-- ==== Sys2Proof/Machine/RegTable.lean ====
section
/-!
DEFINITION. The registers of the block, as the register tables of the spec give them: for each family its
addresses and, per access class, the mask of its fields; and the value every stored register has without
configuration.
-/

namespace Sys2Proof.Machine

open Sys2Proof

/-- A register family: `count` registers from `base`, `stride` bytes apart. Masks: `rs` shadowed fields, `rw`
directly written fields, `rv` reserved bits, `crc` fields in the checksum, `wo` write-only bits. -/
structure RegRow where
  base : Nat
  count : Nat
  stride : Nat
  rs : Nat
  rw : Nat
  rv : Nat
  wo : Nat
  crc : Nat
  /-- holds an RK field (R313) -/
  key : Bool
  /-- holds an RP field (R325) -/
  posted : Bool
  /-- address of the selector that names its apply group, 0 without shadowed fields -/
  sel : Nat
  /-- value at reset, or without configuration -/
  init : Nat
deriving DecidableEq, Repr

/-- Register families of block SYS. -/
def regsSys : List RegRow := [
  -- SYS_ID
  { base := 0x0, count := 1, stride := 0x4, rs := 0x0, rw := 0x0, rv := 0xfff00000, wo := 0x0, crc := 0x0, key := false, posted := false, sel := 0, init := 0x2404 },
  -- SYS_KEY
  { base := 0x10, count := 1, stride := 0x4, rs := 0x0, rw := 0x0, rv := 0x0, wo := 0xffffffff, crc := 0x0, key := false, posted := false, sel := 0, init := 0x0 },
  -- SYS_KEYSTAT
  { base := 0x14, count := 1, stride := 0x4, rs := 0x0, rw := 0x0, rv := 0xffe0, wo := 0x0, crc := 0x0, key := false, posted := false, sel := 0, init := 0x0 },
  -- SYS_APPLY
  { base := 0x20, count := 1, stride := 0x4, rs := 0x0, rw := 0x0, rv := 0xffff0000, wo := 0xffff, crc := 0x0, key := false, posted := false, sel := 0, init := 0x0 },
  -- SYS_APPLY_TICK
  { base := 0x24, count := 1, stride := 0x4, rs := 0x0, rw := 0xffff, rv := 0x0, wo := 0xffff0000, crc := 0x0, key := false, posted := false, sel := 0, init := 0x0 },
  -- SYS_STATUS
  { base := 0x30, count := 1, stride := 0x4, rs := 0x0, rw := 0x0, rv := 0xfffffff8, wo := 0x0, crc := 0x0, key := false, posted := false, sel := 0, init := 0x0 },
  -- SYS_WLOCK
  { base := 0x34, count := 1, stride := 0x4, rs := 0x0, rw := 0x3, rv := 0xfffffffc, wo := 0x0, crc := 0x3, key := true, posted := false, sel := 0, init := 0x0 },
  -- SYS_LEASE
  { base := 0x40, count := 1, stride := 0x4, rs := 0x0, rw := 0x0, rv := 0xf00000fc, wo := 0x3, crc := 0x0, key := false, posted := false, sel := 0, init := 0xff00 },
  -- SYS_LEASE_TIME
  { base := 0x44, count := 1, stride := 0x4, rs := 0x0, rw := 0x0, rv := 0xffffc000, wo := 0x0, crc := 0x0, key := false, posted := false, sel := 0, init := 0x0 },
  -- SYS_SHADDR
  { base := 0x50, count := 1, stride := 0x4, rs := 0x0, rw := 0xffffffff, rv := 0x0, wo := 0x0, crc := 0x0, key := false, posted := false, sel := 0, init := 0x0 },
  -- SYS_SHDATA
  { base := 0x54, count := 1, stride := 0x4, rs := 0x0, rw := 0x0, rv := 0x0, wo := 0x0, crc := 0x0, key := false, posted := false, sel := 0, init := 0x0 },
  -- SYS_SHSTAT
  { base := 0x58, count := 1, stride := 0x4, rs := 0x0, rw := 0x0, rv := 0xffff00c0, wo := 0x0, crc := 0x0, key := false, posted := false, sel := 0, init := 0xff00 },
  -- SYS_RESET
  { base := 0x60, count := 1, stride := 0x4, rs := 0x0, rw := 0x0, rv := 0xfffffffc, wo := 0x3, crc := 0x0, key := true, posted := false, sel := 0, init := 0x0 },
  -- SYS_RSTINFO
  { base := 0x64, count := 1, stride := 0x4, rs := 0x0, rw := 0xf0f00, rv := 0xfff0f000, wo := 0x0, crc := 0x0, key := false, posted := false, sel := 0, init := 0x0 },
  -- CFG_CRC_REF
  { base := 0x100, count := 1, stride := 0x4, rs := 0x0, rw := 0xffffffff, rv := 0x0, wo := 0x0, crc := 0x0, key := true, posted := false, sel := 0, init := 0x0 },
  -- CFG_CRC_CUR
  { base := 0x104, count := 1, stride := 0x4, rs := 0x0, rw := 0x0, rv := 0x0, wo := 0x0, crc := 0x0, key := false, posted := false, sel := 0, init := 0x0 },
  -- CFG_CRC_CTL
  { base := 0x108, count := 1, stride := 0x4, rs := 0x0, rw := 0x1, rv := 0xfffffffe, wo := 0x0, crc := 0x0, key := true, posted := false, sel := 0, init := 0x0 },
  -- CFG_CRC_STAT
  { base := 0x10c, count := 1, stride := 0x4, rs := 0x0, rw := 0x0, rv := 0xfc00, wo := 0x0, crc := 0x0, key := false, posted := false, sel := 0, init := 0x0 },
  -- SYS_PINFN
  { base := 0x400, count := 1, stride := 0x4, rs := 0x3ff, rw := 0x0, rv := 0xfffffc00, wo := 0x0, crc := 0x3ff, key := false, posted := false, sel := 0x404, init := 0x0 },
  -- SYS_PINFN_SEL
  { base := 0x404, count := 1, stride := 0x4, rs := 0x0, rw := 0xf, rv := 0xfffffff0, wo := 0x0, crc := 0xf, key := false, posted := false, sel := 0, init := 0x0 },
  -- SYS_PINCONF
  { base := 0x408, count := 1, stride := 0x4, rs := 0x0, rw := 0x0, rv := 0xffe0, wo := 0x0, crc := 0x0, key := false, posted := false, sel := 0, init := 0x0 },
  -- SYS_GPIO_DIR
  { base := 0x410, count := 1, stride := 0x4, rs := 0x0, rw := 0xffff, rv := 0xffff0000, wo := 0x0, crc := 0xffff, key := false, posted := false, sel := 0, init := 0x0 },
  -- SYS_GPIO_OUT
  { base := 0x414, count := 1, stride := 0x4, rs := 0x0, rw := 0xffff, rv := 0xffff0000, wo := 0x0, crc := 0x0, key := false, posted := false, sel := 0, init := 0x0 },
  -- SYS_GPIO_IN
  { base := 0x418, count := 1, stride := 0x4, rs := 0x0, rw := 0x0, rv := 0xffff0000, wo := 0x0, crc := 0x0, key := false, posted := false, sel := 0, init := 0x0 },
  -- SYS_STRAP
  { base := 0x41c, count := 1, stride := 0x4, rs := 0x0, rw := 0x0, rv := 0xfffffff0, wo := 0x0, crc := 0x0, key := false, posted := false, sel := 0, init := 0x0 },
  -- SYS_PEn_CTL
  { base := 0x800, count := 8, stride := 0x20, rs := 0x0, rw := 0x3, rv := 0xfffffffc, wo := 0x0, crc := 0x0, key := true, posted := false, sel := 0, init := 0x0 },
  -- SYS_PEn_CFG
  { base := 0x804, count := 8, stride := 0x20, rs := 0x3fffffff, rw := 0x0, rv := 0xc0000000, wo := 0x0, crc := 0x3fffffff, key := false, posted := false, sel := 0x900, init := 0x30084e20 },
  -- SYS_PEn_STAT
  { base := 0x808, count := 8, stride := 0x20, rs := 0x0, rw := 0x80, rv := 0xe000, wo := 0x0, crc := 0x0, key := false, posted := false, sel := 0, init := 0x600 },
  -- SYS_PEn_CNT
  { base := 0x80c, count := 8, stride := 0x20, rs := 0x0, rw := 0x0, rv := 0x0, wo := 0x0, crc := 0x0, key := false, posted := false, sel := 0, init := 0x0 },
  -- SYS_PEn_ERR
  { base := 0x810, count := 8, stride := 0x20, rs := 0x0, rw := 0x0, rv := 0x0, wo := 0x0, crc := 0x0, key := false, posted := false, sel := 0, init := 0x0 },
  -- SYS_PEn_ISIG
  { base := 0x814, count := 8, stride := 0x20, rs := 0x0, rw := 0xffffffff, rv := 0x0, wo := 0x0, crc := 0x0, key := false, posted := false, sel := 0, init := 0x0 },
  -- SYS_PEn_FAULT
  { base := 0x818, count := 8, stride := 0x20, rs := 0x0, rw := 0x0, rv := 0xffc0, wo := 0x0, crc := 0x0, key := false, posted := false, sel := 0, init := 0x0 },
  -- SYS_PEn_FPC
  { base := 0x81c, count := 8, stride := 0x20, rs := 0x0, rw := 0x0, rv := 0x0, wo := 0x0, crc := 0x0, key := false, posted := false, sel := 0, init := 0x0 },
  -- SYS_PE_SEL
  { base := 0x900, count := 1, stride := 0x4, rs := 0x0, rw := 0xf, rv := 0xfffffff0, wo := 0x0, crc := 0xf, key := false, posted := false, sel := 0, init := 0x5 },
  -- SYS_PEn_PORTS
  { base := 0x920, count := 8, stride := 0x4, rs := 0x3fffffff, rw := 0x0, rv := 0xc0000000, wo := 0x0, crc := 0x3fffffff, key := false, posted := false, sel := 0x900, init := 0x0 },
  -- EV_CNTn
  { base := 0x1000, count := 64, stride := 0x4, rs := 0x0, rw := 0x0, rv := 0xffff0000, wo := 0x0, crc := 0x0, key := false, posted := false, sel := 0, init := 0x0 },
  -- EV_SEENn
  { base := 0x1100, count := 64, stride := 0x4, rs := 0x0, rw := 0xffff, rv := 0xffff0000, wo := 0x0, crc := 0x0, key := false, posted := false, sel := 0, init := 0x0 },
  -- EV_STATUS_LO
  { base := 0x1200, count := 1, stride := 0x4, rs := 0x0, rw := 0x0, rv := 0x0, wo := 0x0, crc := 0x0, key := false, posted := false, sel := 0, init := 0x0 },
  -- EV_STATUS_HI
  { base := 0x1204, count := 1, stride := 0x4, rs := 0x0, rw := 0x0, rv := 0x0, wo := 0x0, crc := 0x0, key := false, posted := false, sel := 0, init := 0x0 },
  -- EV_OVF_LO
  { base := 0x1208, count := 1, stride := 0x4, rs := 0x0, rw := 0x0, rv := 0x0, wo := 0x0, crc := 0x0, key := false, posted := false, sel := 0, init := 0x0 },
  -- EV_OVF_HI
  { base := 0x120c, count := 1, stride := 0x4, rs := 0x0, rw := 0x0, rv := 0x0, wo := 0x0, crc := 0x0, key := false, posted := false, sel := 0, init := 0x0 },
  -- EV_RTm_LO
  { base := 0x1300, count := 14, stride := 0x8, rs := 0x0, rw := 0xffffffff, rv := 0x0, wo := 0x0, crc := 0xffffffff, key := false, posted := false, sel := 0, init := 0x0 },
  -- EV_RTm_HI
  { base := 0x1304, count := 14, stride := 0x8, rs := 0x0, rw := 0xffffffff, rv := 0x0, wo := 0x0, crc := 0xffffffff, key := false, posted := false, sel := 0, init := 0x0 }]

**About this exercise:**
From the data above, output exactly the lines between the one containing "-- CFG_CRC_STAT" and the one containing "-- SYS_PINFN_SEL", counting both of them.

**Response to the task:**
  -- CFG_CRC_STAT
  { base := 0x10c, count := 1, stride := 0x4, rs := 0x0, rw := 0x0, rv := 0xfc00, wo := 0x0, crc := 0x0, key := false, posted := false, sel := 0, init := 0x0 },
  -- SYS_PINFN
  { base := 0x400, count := 1, stride := 0x4, rs := 0x3ff, rw := 0x0, rv := 0xfffffc00, wo := 0x0, crc := 0x3ff, key := false, posted := false, sel := 0x404, init := 0x0 },
  -- SYS_PINFN_SEL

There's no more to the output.